Glad you got this working - the delimiter defaults to tab.

For the error with the bigger dataset: how big is the dataset, and does the error still occur without @time?

koenvandenberge commented 4 years ago

It is fairly large though not huge, ~16K cells and as many genes. The error indeed occurs also without @time. I have shared the dataset here for reference.

koenvandenberge commented 4 years ago

Hi, just checking in whether you have any ideas on whether you have an idea on how this problem may be solved.

Thanks, Koen

Tchanders commented 4 years ago

@koenvandenberge Apologies for the delay, and thanks for reporting. The error was happening because of a deprecation in Julia 7.0.

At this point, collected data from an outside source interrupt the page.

-- ==== Sys2Proof/Tests/Slice0.lean ====
section
/-! SUPPORT. Tests: ill-formed commands are refused by the checks, single steps on small states, and states that meet the
premises of the statements. -/

namespace Sys2Proof.Tests

open Sys2Proof Sys2Proof.Machine

set_option Elab.async false

/-! ### States -/

/-- The machine with both dies out of reset. -/
def runS : State := { fld := { phase := .running, resetBy := 0 }, hst := { inReset := false } }
/-- As `runS`, with the field die changed. -/
def onF (g : FieldDie → FieldDie) : State := { runS with fld := g runS.fld }
def noSl : State := { runS with fld := { runS.fld with pwr := { runS.fld.pwr with vddSl := false } } }
def inPhase (p : Phase) : State := { runS with fld := { runS.fld with phase := p } }
def heldReset (why : Nat) : State := { runS with fld := { runS.fld with phase := .inReset, resetBy := why, pwr := { runS.fld.pwr with lineLive := [true, false] } } }
def onPwr (g : PwrX → PwrX) : State := onF (fun f => { f with pwr := g f.pwr })
def port (n st : Nat) (g : FieldDie → FieldDie := id) : State := onF (fun f => g (f.put (F_PORT_STAT_state n) st))
def portIn (n st : Nat) (x : PortX → PortX) : State := port n st (fun f => f.setPortX n x)
def later (k : Nat) (f : FieldDie) : FieldDie := { f with tim := { f.tim with c := k } }
def paused : State := port 3 3 (fun f => later 300000 (f.setPortX 3 (fun x => { x with stops := { until_ := 30000000 } :: List.replicate 7 {} })))
def lock (n st own : Nat) (g : FieldDie → FieldDie := id) : State := onF (fun f => g ((f.put (F_CFG_LOCK_state n) st).put (F_CFG_LOCK_owner n) own))
def onCfg (g : CfgX → CfgX) : State := onF (fun f => { f with cfg := g f.cfg })
def sweep (g : CfgX → CfgX) : State := onCfg (fun c => g { c with sweeping := true })
def onSpi (g : SpiX → SpiX) : State := onF (fun f => { f with spi := g f.spi })
def keyState (k : KeyX) (g : FieldDie → FieldDie := id) (chip : KeyChip := { present := true, uid := 0x0102030405060708 }) : State := { onF (fun f => g { f.put F_KEY_STAT_present 1 with key := k }) with key := chip }
def lockF (n own : Nat) (f : FieldDie) : FieldDie := (f.put (F_CFG_LOCK_state n) 1).put (F_CFG_LOCK_owner n) own
def proven (f : FieldDie) : FieldDie := (f.put F_CFG_PROOF_STAT_committed 1).put F_CFG_PROOF_STAT_stale 0
def mac (a : Nat) : List Byte := (List.range 6).map (fun i => BitVec.ofNat 8 (a + i))
def frameBytes : List Byte := let b := mac 0x10 ++ mac 0x20 ++ [0x08, 0x00] ++ List.replicate 50 7; b ++ bytesLE (fcs32 b)
def holding (n : Nat) (frs : List Frame) (g : FieldDie → FieldDie := id) : State := port n 3 (fun f => g { f with buf := { f.buf with frames := frs, nextId := 9 } })
def learner : Frame := { id := 4, port := 3, bytes := frameBytes, rx := false, accepted := true, learn := true, final := some { vid := 5 } }
def fdbEntry (i : Nat) (ws : Nat × Nat × Nat × Nat) (f : FieldDie) : FieldDie := (((f.wrN (fdbAddr i 0) ws.1).wrN (fdbAddr i 1) ws.2.1).wrN (fdbAddr i 2) ws.2.2.1).wrN (fdbAddr i 3) ws.2.2.2
def sent : Frame := { id := 4, port := 2, bytes := frameBytes, rx := false, accepted := true, final := some {} }
def big : Frame := { id := 5, port := 2, bytes := List.replicate 1500 7, rx := false, accepted := true, final := some {} }
def onTim (g : TimeX → TimeX) : State := onF (fun f => { f with tim := g f.tim })
def listed (n : Nat) (f : FieldDie) : FieldDie := (((((f.put (F_STR_GCL_OPER_active n) 1).put (F_STR_GCL_OPER_oper_len n) 2).put (F_STR_GCL_OCYC_oper_cycle n) 100000).wrN (operAddr n 0 0) 0x80000003).wrN (operAddr n 0 1) 500).wrN (operAddr n 1 0) 0x80000081
def adminList (n : Nat) (f : FieldDie) : FieldDie := (((f.put (F_STR_GCL_CTRL_admin_len n) 2).put (F_STR_GCL_CYCLE_cycle_ns n) 100000).wrN (gclAddr n 0 0) 0x80000003).wrN (gclAddr n 1 0) 0x80000081
def pendGate (off : Bool) (f : FieldDie) : FieldDie := f.setGateX 16 (fun x => { x with pending := true, ct := 5000, pendLen := 2, pendCycle := 100000, pendBase := 5000, pendGen := 7, pendOff := off, pendList := [(0x80000003, 500), (0x80000081, 0)] })
def shutSet (k a b p : Nat) (g : FieldDie → FieldDie := id) : State := onF (fun f => g (((f.wrN (F_TIM_SHUT_START_NS k) a).wrN (F_TIM_SHUT_STOP_NS k) b).put (F_TIM_SHUT_PERIOD_period k) p))
def capF (f : FieldDie) : FieldDie := f.put F_TIM_CAP_IN_CFG_edges 0xFF
def tsE : TsEntry := { status := 1, reason := 2, id := 0x1234, ts := 5000000007 }
def onHst (g : HostDie → HostDie) : State := { runS with hst := g runS.hst }
def linked (f : FieldDie) : FieldDie := { f with xng := { f.xng with phase := 3, everUp := true, txNext := 9 } }
def mailed (u : FlowUnit) (g : HostDie → HostDie := id) : State := onHst (fun h => g { h with xng := { h.xng with inbox := [u] } })
def onPtp (n : Nat) (g : PtpX → PtpX) (h : FieldDie → FieldDie := id) : State := onF (fun f => (h f).setPtpX n g)
def slave3 (f : FieldDie) : FieldDie := f.put (F_TIM_PTP_STAT_slave_port 0) 3
def seg (k st : Nat) (x : SegX → SegX) (g : FieldDie → FieldDie := id) : State := port (12 + k) st (fun f => later 3000000 ((g f).setSegX k x))
def follower (k : Nat) (f : FieldDie) : FieldDie := f.wrN (F_MDS_PLCA k) 0x01050820
def turn (g : FieldDie → FieldDie) : State := seg 1 3 (fun x => { x with active := true, toStart := 239999500 }) (fun f => g (f.put (F_MDS_STAT_plca_active 1) 1))
def exposed (w0 w1 w2 w3 : Nat) (f : FieldDie) : FieldDie := (((f.wrN 0x400000 w0).wrN 0x400004 w1).wrN 0x400008 w2).wrN 0x40000C w3
def at_ (ns : Nat) (f : FieldDie) : FieldDie := { f with tim := { f.tim with a := ns * 2 ^ 32 } }
def waking (lim : Nat) : State := port 3 6 (fun f => at_ 20000 ({ (f.put F_PWR_PWAKE_pwake_lim lim).setPortX 3 (fun x => { x with windows := [5] }) with pwr := { f.pwr with expOpen := [(5, 20000)] } }))
def overLoad : State := port 3 3 (fun f => ((((f.put (F_PORT_MODE_enable 3) 1).put F_PWR_CTRL_derate_en 1).wrN F_PWR_COST 0x05050505).wrN F_PWR_SHPRI0 0x00003000) |> forRange 64 (fun i f => f.wrN (0x401000 + 4 * i) 0x80000002))
def dkOk (f : FieldDie) : FieldDie := (((proven f).put F_PWR_CTRL_resume_en 1).put F_PWR_STATE_resume_stat 2).wrN F_PWR_WAKE_SRC 1
def entry (g : FieldDie → FieldDie) : State := onF (fun f => g (later 5000 ((f.put F_PWR_STATE_state 2).put (F_PORT_STAT_state 3) 3)))
def asleep (pg pend : Bool) : State := { runS with fld := { runS.fld with phase := .unpowered, pwr := { runS.fld.pwr with dark := true, mask := 0x100000, pgLow := pg, wakePending := pend } } }
def onL (l : LinkId) (g : Link → Link) (s : State := runS) : State := match l with
  | .host => { s with hst := { s.hst with xng := g s.hst.xng } }
  | .twin => { s with fld := { s.fld with twin := g s.fld.twin } }
  | .field => { s with fld := { s.fld with xng := g s.fld.xng } }
def upL (l : LinkId) (g : Link → Link := id) (s : State := runS) : State := onL l (fun x => g { x with phase := 3, everUp := true, fresh := false }) s
def unitFor (l : LinkId) : FlowUnit := match l with
  | .field => ctrlUnit 5 0 []
  | .twin => { header := 0xA2000000, payload := [] }
  | .host => { header := 0x50000000, payload := [] }
def aUnit : FlowUnit := ctrlUnit 5 0x10000 []
def spareOn (s : State) : State := { s with fld := (s.fld.put F_XNG_CTRL_spare_en 1).put F_TWN_CTRL_spare_en 1, hst := s.hst.put H_XNG_CTRL_spare_en 1 }
def spareOff (s : State) : State := { s with fld := (s.fld.put F_XNG_CTRL_spare_en 0).put F_TWN_CTRL_spare_en 0, hst := s.hst.put H_XNG_CTRL_spare_en 0 }
def onH (g : HostDie → HostDie) : State := { runS with hst := g { runS.hst with xng := { runS.hst.xng with phase := 3 } } }
def apOn (h : HostDie) : HostDie := h.put (H_FUN_FN_CFG_ap_en 0) 1
def gotH (u : FlowUnit) (g : HostDie → HostDie := id) : State := onH (fun h => g { h with xng := { h.xng with inbox := [u] } })
def gotF (u : FlowUnit) (g : FieldDie → FieldDie := id) : State := onF (fun f => g { f with xng := { f.xng with phase := 3, inbox := [u] } })
def dataUnit (first last abort : Bool) (bs : List Byte) : FlowUnit := { header := 0x10000000 + (if first then 2 ^ 27 else 0) + (if last then 2 ^ 26 else 0) + (if abort then 2 ^ 25 else 0) + bs.length * 2 ^ 19, payload := bs }
def taken (l : Link) : Link := ((takeData l).map (fun x => x.2)).getD {}
def lf (en : Bool) (at_ : Nat) : LaunchFrame := { req := 3, launchEn := en, launch := at_, bytes := List.replicate 100 7 }
def ringOn (h : HostDie) : HostDie := { ((h.wrN (H_FUN_FN_QP 0) 0x00000004).wrN (H_FUN_Q_CTRL 2) 0xE0444001).wrN (H_FUN_Q_TXTAIL 2) 5 with bme := [0] }
def txf (q : Nat) : TxFrame := { qp := q, descs := 1, bytes := List.replicate 64 9, attrs := List.replicate 16 0 }
def held (fn : Nat) : State := { runS with hst := holdWrite fn 2 (regwSlots 0x100 15 15 [1, 2]) (apOn runS.hst) }
def regc5 : FlowUnit := { header := 0x40005000, payload := bytesLE 0x1234 }
def regw1 (n a : Nat) : FlowUnit := { header := 0x20300000 + n, payload := regwSlots a 15 15 ((List.range n).map (fun i => word i)) }
def regr1 : FlowUnit := regrUnit 3 9 15 0x1E0000
def arr (x : LaunchFrame) (g : FieldDie → FieldDie := id) : State := onF (fun f => at_ 5000 (g { f with arrivals := [x], launch := [lf true 4000, lf true 6000] }))
def evt5 : FlowUnit := { header := 0x58000000, payload := [1, 2, 3, 4, 5] }
def vfs (h : HostDie) : HostDie := { ((h.wrN (H_FUN_FN_QP 2) 0x00080004).wrN (H_FUN_Q_CTRL 9) 0xE0444001).wrN (H_FUN_Q_TXTAIL 9) 5 with bme := [0, 2], vfEnable := true, numVfs := 4, ready := [txf 9], msixEn := [2] }
def sel2 (w : Nat) : State := onH (fun h => (((ringOn h).wrN (H_FUN_Q_CTRL 2) w).wrN (H_FUN_QSEL 0) 2).wrN (H_FUN_Q_TXHEAD 2) 3)
def steer (live : Bool) (h : HostDie) : HostDie := (((h.wrN (H_FUN_FN_QP 0) 4).wrN (H_FUN_STEER 20) (if live then 0x80001234 else 0x1234)).wrN (H_FUN_STEER 21) 7).wrN (H_FUN_STEER 22) 0x00010001
def dsc (len : Nat) (a : Nat := 0x9000) (eop : Nat := 0) : List Byte := bytesLE a ++ bytesLE 0 ++ bytesLE (len + eop) ++ bytesLE 0 ++ bytesLE 0 ++ bytesLE 0 ++ bytesLE 0 ++ bytesLE 0xC0DE
def macRing (h : HostDie) : HostDie := { ((ringOn h).wrN (H_FUN_Q_RXTAIL 2) 5).wrN (H_FUN_FN_CFG 0) 0x00020010 with rxFrames := [(List.replicate 6 255 ++ List.replicate 60 1, [5, 6])] }
def bcOn (h : HostDie) : HostDie := (macRing h).put (H_FUN_FN_CFG_accept_bc 0) 1
def tw (role : Nat) (g : FieldDie → FieldDie := id) (us : List FlowUnit := []) : State :=
  onF (fun f => g ({ f with twin := { f.twin with phase := 3, fresh := false, everUp := true, inbox := us } }.put F_TWN_STAT_role role))
def helloOf (g : FieldDie → FieldDie) : FlowUnit := helloUnit (g (tw 1).fld)
def proof7 (f : FieldDie) : FieldDie := ((f.wrN F_CFG_PROOF 7).put F_CFG_PROOF_STAT_committed 1).put F_CFG_PROOF_STAT_stale 0
def desig (n : Nat) (f : FieldDie) : FieldDie := (f.put F_TWN_STAT_designation n).put F_TWN_CTRL_enable 1
def eat (s : State) : FieldDie := { s.fld with twin := { s.fld.twin with inbox := [] } }
def recUnits : List FlowUnit := [recUnit 0 0 ([9, 100, 0, 0x20000, 0, 0, 1000000] ++ List.replicate 7 0), recUnit 1 1 (List.replicate 14 0), recUnit 1 2 (List.replicate 14 0), recUnit 15 3 [9, 4]]
def dueB (c : Nat) (act : Bool) (f : FieldDie) : FieldDie := at_ 5000 { f with twn := { f.twn with cause := c, boundaryB := some 4000, toActive := act } }
def sl (g : FieldDie → FieldDie := id) : State := onF (fun f => g { f.put F_SPI_CTRL_role 1 with resetBy := 0, spi := { f.spi with staged := some 0x00000008 } })
def sl0 (g : FieldDie → FieldDie := id) : State := onF (fun f => g (f.put F_SPI_CTRL_role 1))
def own40 (f : FieldDie) : FieldDie := { ((((f.put (F_CFG_LOCK_state 1) 1).put (F_CFG_LOCK_owner 1) 0x40).put (F_CFG_LOCK_state 2) 1).put (F_CFG_LOCK_owner 2) 9) with staged := [(0x40, 0x10, 1), (4, 0x10, 1)], window := [(5, 5), (0x900, 6)] }
def cnted (f : FieldDie) : FieldDie := { ((f.count (cPort 3 0)).count (cXng 5)) with snapHost := { view := [(cPort 3 0, 9), (cXng 5, 8)], num := 32767 } }
def chk (m : Nat) (fo : Bool) : State := onF (fun f => { f with flt := { f.flt with stChecking := some (m, fo) } })
def armd (g : FieldDie → FieldDie := id) : State := onF (fun f => g ((f.put F_PTB_ARM_armed 1).put F_PTB_ARM_owner 5))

After fixing, calling @time genes = get_nodes(dataset_name, delim=',', discretizer = "uniform_width"); with the linked dataset worked with no errors.

The size wasn't a problem; the error was only happening if there were genes in the dataset that had all identical values.